I used my Iphone camera as a webcam for live (on Twitch). I connected the iphone via USB to the Mac and then on OBS: 
1. I added device capture
2..I chose Iphone.
3. I transmitted well.

 While I transmitting for an hour, the time on my iPhone had changed! and it was connected to wi-fi with your wi-fi symbol, but in reality iPhone was in airplane mode. I'm worried, is it safe to stream with iphone without app but via OBS?

Thank you so much.


----------



## Mano1979 (Feb 9, 2021)

Have a look at http://obs.ninja It works much easyer. Nothing to install it just works.

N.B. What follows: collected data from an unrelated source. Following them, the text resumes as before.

-- ==== Sys2Proof/Word.lean ====
section
/-! DEFINITION. The Word: a sign and five 6-bit bytes, sign-magnitude (10 R21). -/

namespace Sys2Proof

/-- A 6-bit digit, 0..63 (00 R7). -/
abbrev Byte := BitVec 6

/-- `w.sign` is true for negative; `b0` is the least significant byte (00 R10, 20 R54). A literal
⟨sign, b4, b3, b2, b1, b0⟩ lists the bytes most significant first, as the spec's [± b4 b3 b2 b1 b0] does. -/
structure Word where
  sign : Bool
  b4 : Byte
  b3 : Byte
  b2 : Byte
  b1 : Byte
  b0 : Byte
  deriving DecidableEq, Repr, Inhabited

/-- The zero with the given sign: +0 and −0 are different words (10 R21). -/
def Word.zero (sign : Bool) : Word := ⟨sign, 0, 0, 0, 0, 0⟩

/-- +0. -/
def Word.plusZero : Word := Word.zero false

/-- −0. -/
def Word.minusZero : Word := Word.zero true

/-- `w.b[i]` for i = 0..4; a word has no other byte. -/
def Word.byte (w : Word) (i : Nat) : Byte :=
  match i with
  | 0 => w.b0
  | 1 => w.b1
  | 2 => w.b2
  | 3 => w.b3
  | 4 => w.b4
  | _ => 0

end Sys2Proof
end

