-- ==== Sys2Proof/Machine/Store.lean ====
section
/-! DEFINITION. The store family (43 R150 to R160). -/

namespace Sys2Proof.Machine

/-- STORE(src): merge the source into the field of the destination word, in the check order of 43 R150. -/
def store (src : Word) (m : AddrField) (f : FieldSpec) (s : State) : Except Fault State := do
  let a ← ea m s
  checkField f
  let d ← memRead s a
  let s' ← memWrite s a (setField d f src)
  .ok (advance s')

/-- STA: store A (43 R151). -/
def execSta (m : AddrField) (f : FieldSpec) (s : State) : StepOutcome := finish (store s.a m f s)

/-- ST1: store I1 (43 R152). -/
def execSt1 (m : AddrField) (f : FieldSpec) (s : State) : StepOutcome := finish (store s.i1 m f s)

/-- ST2: store I2 (43 R153). -/
def execSt2 (m : AddrField) (f : FieldSpec) (s : State) : StepOutcome := finish (store s.i2 m f s)

/-- ST3: store I3 (43 R154). -/
def execSt3 (m : AddrField) (f : FieldSpec) (s : State) : StepOutcome := finish (store s.i3 m f s)

/-- ST4: store I4 (43 R155). -/
def execSt4 (m : AddrField) (f : FieldSpec) (s : State) : StepOutcome := finish (store s.i4 m f s)

/-- ST5: store I5 (43 R156). -/
def execSt5 (m : AddrField) (f : FieldSpec) (s : State) : StepOutcome := finish (store s.i5 m f s)

/-- ST6: store I6 (43 R157). -/
def execSt6 (m : AddrField) (f : FieldSpec) (s : State) : StepOutcome := finish (store s.i6 m f s)

/-- STX: store X (43 R158). -/
def execStx (m : AddrField) (f : FieldSpec) (s : State) : StepOutcome := finish (store s.x m f s)

/-- STJ: store J (43 R159). -/
def execStj (m : AddrField) (f : FieldSpec) (s : State) : StepOutcome := finish (store s.j m f s)

/-- STZ: store +0 (43 R160). -/
def execStz (m : AddrField) (f : FieldSpec) (s : State) : StepOutcome := finish (store Word.plusZero m f s)


end Sys2Proof.Machine
end

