/-- The fault kinds and the order of the checks (95 VA7, VA30, VA31, VL9, VL12, VL14, VL15, VS12, VR29, VT22). -/
theorem test_faults :
    faults 0x0FA00141 (hostStore ((withParams .fault .positive .signOfA).setReg .a (pos 63 63 63 63 63)) 1000 (pos 0 0
      0 0 1)) .arithmeticOverflow = true ∧
    faults 0x0FA00144 (hostStore ((State.reset.setReg .a (pos 0 0 0 0 0)).setReg .x (pos 0 0 0 1 36)) 1000 (neg 0 0 0 0
      0)) .divideByZero = true ∧
    faults 0x0FA00144 (hostStore ((State.reset.setReg .a (pos 0 0 0 0 5)).setReg .x (pos 0 0 0 0 0)) 1000 (pos 0 0 0 0
      5)) .quotientOverflow = true ∧
    faults 0x0FA00208 (hostStore State.reset 1000 (neg 1 3 7 15 31)) (.fieldSpecInvalid 8) = true ∧
    faults 0x40040148 State.reset (.memoryOutOfRange (-1)) = true ∧
    faults 0x0FA07188 State.reset (.indexInvalid 7) = true ∧
    faults 0x3E800208 State.reset (.fieldSpecInvalid 8) = true ∧
    faults 0x3E800158 (State.reset.setReg .a (pos 0 0 0 0 1)) (.memoryOutOfRange 4000) = true ∧
    faults 0x04B0806A (State.reset.setReg .i2 (pos 0 0 0 0 5)) (.indexInvalid 8) = true ∧
    faults 0x000410B0 (((withParams .fault .positive .signOfA).setReg .a (pos 0 0 0 0 10)).setReg .i1 (pos 63 63 63 63
      63)) .arithmeticOverflow = true := by decide +kernel

/-! ## One step: each register of a family (hand calculation from the family's rules) -/

/-- A state whose nine registers hold 1 to 9 in turn, M[1000] = [− 1 3 7 15 31]. -/
def nine : State :=
  hostStore (((((((((State.reset.setReg .a (pos 0 0 0 0 1)).setReg .i1 (pos 0 0 0 0 2)).setReg .i2 (pos 0 0 0 0 3)).setReg
    .i3 (pos 0 0 0 0 4)).setReg .i4 (pos 0 0 0 0 5)).setReg .i5 (pos 0 0 0 0 6)).setReg .i6 (pos 0 0 0 0 7)).setReg
    .x (pos 0 0 0 0 8)).setReg .j (pos 0 0 0 0 9)) 1000 (neg 1 3 7 15 31)

/-- LD of each register at 1000(4:5): bytes 15, 31, the sign + (42 R130). -/
theorem test_load_each :
    gives 0x0FA00948 nine (fun s => (s.setReg .a (pos 0 0 0 15 31)).setPc 11) = true ∧
    gives 0x0FA00949 nine (fun s => (s.setReg .i1 (pos 0 0 0 15 31)).setPc 11) = true ∧
    gives 0x0FA0094A nine (fun s => (s.setReg .i2 (pos 0 0 0 15 31)).setPc 11) = true ∧
    gives 0x0FA0094B nine (fun s => (s.setReg .i3 (pos 0 0 0 15 31)).setPc 11) = true ∧
    gives 0x0FA0094C nine (fun s => (s.setReg .i4 (pos 0 0 0 15 31)).setPc 11) = true ∧
    gives 0x0FA0094D nine (fun s => (s.setReg .i5 (pos 0 0 0 15 31)).setPc 11) = true ∧
    gives 0x0FA0094E nine (fun s => (s.setReg .i6 (pos 0 0 0 15 31)).setPc 11) = true ∧
    gives 0x0FA0094F nine (fun s => (s.setReg .x (pos 0 0 0 15 31)).setPc 11) = true := by decide +kernel

/-- ST of each source at 1000(1:1): the low byte of the source into byte 4, the sign kept (43 R150). -/
theorem test_store_each :
    gives 0x0FA00258 nine (fun s => (hostStore s 1000 (neg 1 3 7 15 31)).setPc 11) = true ∧
    gives 0x0FA00259 nine (fun s => (hostStore s 1000 (neg 2 3 7 15 31)).setPc 11) = true ∧
    gives 0x0FA0025A nine (fun s => (hostStore s 1000 (neg 3 3 7 15 31)).setPc 11) = true ∧
    gives 0x0FA0025B nine (fun s => (hostStore s 1000 (neg 4 3 7 15 31)).setPc 11) = true ∧
    gives 0x0FA0025C nine (fun s => (hostStore s 1000 (neg 5 3 7 15 31)).setPc 11) = true ∧
    gives 0x0FA0025D nine (fun s => (hostStore s 1000 (neg 6 3 7 15 31)).setPc 11) = true ∧
    gives 0x0FA0025E nine (fun s => (hostStore s 1000 (neg 7 3 7 15 31)).setPc 11) = true ∧
    gives 0x0FA0025F nine (fun s => (hostStore s 1000 (neg 8 3 7 15 31)).setPc 11) = true ∧
    gives 0x0FA00260 nine (fun s => (hostStore s 1000 (neg 9 3 7 15 31)).setPc 11) = true ∧
    gives 0x0FA00261 nine (fun s => (hostStore s 1000 (neg 0 3 7 15 31)).setPc 11) = true := by decide +kernel

/-- CMP of each register at 1000(5:5), 31 there: each of 1 to 8 is less (47 R300). -/
theorem test_compare_each :
    gives 0x0FA00B78 nine (fun s => (s.setCI .less).setPc 11) = true ∧
    gives 0x0FA00B79 nine (fun s => (s.setCI .less).setPc 11) = true ∧
    gives 0x0FA00B7A nine (fun s => (s.setCI .less).setPc 11) = true ∧
    gives 0x0FA00B7B nine (fun s => (s.setCI .less).setPc 11) = true ∧
    gives 0x0FA00B7C nine (fun s => (s.setCI .less).setPc 11) = true ∧
    gives 0x0FA00B7D nine (fun s => (s.setCI .less).setPc 11) = true ∧
    gives 0x0FA00B7E nine (fun s => (s.setCI .less).setPc 11) = true ∧
    gives 0x0FA00B7F nine (fun s => (s.setCI .less).setPc 11) = true := by decide +kernel

/-- The jumps of sub-mode 0 read their own register: taken while every other register fails the predicate (45 R200). -/
theorem test_jump_reg_n :
    gives 0x04B00028 (nine.setReg .a (neg 0 0 0 0 1)) (fun s => (s.setReg .j (pos 0 0 0 0 11)).setPc 300) = true ∧
    gives 0x04B00029 (nine.setReg .i1 (neg 0 0 0 0 1)) (fun s => (s.setReg .j (pos 0 0 0 0 11)).setPc 300) = true ∧
    gives 0x04B0002A (nine.setReg .i2 (neg 0 0 0 0 1)) (fun s => (s.setReg .j (pos 0 0 0 0 11)).setPc 300) = true ∧
    gives 0x04B0002B (nine.setReg .i3 (neg 0 0 0 0 1)) (fun s => (s.setReg .j (pos 0 0 0 0 11)).setPc 300) = true ∧
    gives 0x04B0002C (nine.setReg .i4 (neg 0 0 0 0 1)) (fun s => (s.setReg .j (pos 0 0 0 0 11)).setPc 300) = true ∧
    gives 0x04B0002D (nine.setReg .i5 (neg 0 0 0 0 1)) (fun s => (s.setReg .j (pos 0 0 0 0 11)).setPc 300) = true ∧
    gives 0x04B0002E (nine.setReg .i6 (neg 0 0 0 0 1)) (fun s => (s.setReg .j (pos 0 0 0 0 11)).setPc 300) = true ∧
    gives 0x04B0002F (nine.setReg .x (neg 0 0 0 0 1)) (fun s => (s.setReg .j (pos 0 0 0 0 11)).setPc 300) = true
      := by decide +kernel
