-- ==== Sys2Proof/WellFormed.lean ====
section
/-!
DEFINITION. Which commands are encodings (spec/30_encoding.md R96, R106). `Instr` cannot hold a nonzero
reserved field or a field its format lacks, so what is left to check is the selector of `RDREG` and
`WRCSR`. A command that fails the check answers `ILLEGAL` (R232, R233).
-/

namespace Sys2Proof

/-- `i` is an encoding by R106. -/
def Instr.wellFormed : Instr → Bool
  | .rdreg sel o => Machine.readableSelector sel o
  | .wrcsr sel _ => Machine.writableSelector sel
  | .nop => true
  | .setmode _ _ => true
  | .setfreq _ _ => true
  | .setpitch _ _ => true
  | .mute _ => true
  | .unmute _ => true
  | .usenaive _ _ => true
  | .next _ => true
  | .setsr _ => true
  | .deq => true
  | .tick => true
  | .noteheld _ => true
  | .getfreq => true
  | .getvel => true
  | .getbend => true
  | .getnote => true
  | .runperiod _ => true
  | .penq _ _ _ => true
  | .prawin _ => true

end Sys2Proof
end

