-- ==== Sys2Proof/Machine/Oscillator.lean ====
section
/-!
DEFINITION. The oscillator commands (spec/40_oscillator.md R133 to R140), one meaning each.
-/

namespace Sys2Proof.Machine

/-- `SETMODE o, m` (R133). -/
def execSetmode (o : BitVec 8) (m : Mode) (s : State) : Host.Outcome State Fault Refusal :=
  onOscillator (cmdOf (.setmode o m)) o s fun v => okHost 0#128 (putOsc o { v with mode := m } s)

/-- `SETFREQ o, x` (R134). -/
def execSetfreq (o : BitVec 8) (x : F64) (s : State) : Host.Outcome State Fault Refusal :=
  onOscillator (cmdOf (.setfreq o x)) o s fun v =>
    okHost 0#128 (putOsc o (updateInc s.sr { v with freq := x }) s)

/-- `SETPITCH o, x` (R135). -/
def execSetpitch (o : BitVec 8) (x : F64) (s : State) : Host.Outcome State Fault Refusal :=
  onOscillator (cmdOf (.setpitch o x)) o s fun v =>
    okHost 0#128 (putOsc o (updateInc s.sr { v with pitch := x }) s)

/-- `MUTE o` (R136). -/
def execMute (o : BitVec 8) (s : State) : Host.Outcome State Fault Refusal :=
  onOscillator (cmdOf (.mute o)) o s fun v => okHost 0#128 (putOsc o { v with muted := true } s)

/-- `UNMUTE o` (R137). -/
def execUnmute (o : BitVec 8) (s : State) : Host.Outcome State Fault Refusal :=
  onOscillator (cmdOf (.unmute o)) o s fun v => okHost 0#128 (putOsc o { v with muted := false } s)

/-- `USENAIVE o, b` (R138). -/
def execUsenaive (o : BitVec 8) (b : Bool) (s : State) : Host.Outcome State Fault Refusal :=
  onOscillator (cmdOf (.usenaive o b)) o s fun v => okHost 0#128 (putOsc o { v with naive := b } s)

/-- `NEXT o` (R140). -/
def execNext (o : BitVec 8) (s : State) : Host.Outcome State Fault Refusal :=
  onOscillator (cmdOf (.next o)) o s fun v =>
    match nextSample v with
    | none => .fault .phaseLoopDiverges
    | some (y, v') => okHost (resultOf64 y) (putOsc o v' s)

/-- The rates `SETSR` accepts: `1.0 <= x <= 4294967296.0` (R139). -/
def acceptableRate (x : F64) : Bool := fge x ONE && fle x SR_MAX

/-- `SETSR x` (R139). -/
def execSetsr (x : F64) (s : State) : Host.Outcome State Fault Refusal :=
  if acceptableRate x then
    okHost 0#128 { s with sr := x, osc := mapOsc (fun v => { v with stale := true }) s.osc }
  else failHost .badValue (cmdOf (.setsr x)) s

end Sys2Proof.Machine
end

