-- ==== Sys2Proof/Machine/Step.lean ====
section
/-!
DEFINITION. One step of the block under the schedule its state carries, and the placing of a numbered
transaction where the next step starts it (notes/assumptions/1.md, 5.md).
-/

namespace Sys2Proof.Machine

/-- One step. -/
def step : State → Host.Outcome State Fault Refusal := stepMachine

/-- `s` with the transaction numbered `w` presented on its port and that port's agent next. -/
def State.withFetchWord (s : State) (nbits w : Nat) : State :=
  withRequest (tablePort (w % 2 ^ nbits)) (tableRequest (w % 2 ^ nbits)) s

end Sys2Proof.Machine
end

You have a little bit of latency though.


----------



## thomaslfessler (Feb 10, 2021)

puzzlepuzzle said:


> Sorry for my bad English, but I need help.
> 
> I used my Iphone camera as a webcam for live (on Twitch). I connected the iphone via USB to the Mac and then on OBS:
> 1. I added device capture
> ...



Yes.. You are OK.   You will probably have better success with just the iPhone without a paid camera app.  Full Screen Cam seems to work best for this approach.


----------



## puzzlepuzzle (Feb 10, 2021)

Mano1979 said:


> Have a look at http://obs.ninja It works much easyer. Nothing to install it just works. You have a little bit of latency though.


Thanks! it's good idea!


----------



## puzzlepuzzle (Feb 11, 2021)

thomaslfessler said:


> Yes.. You are OK.   You will probably have better success with just the iPhone without a paid camera app.  Full Screen Cam seems to work best for this approach.


Ok It's safe! Thank you so much!!!


----------



## thewitt (Feb 11, 2021)

I've use the iPhone as camera with most of the app options and prefer the OBS Phone app from Loft Labs in the app store to all of the other options. It's very stable and not that expensive.

Good luck.


----------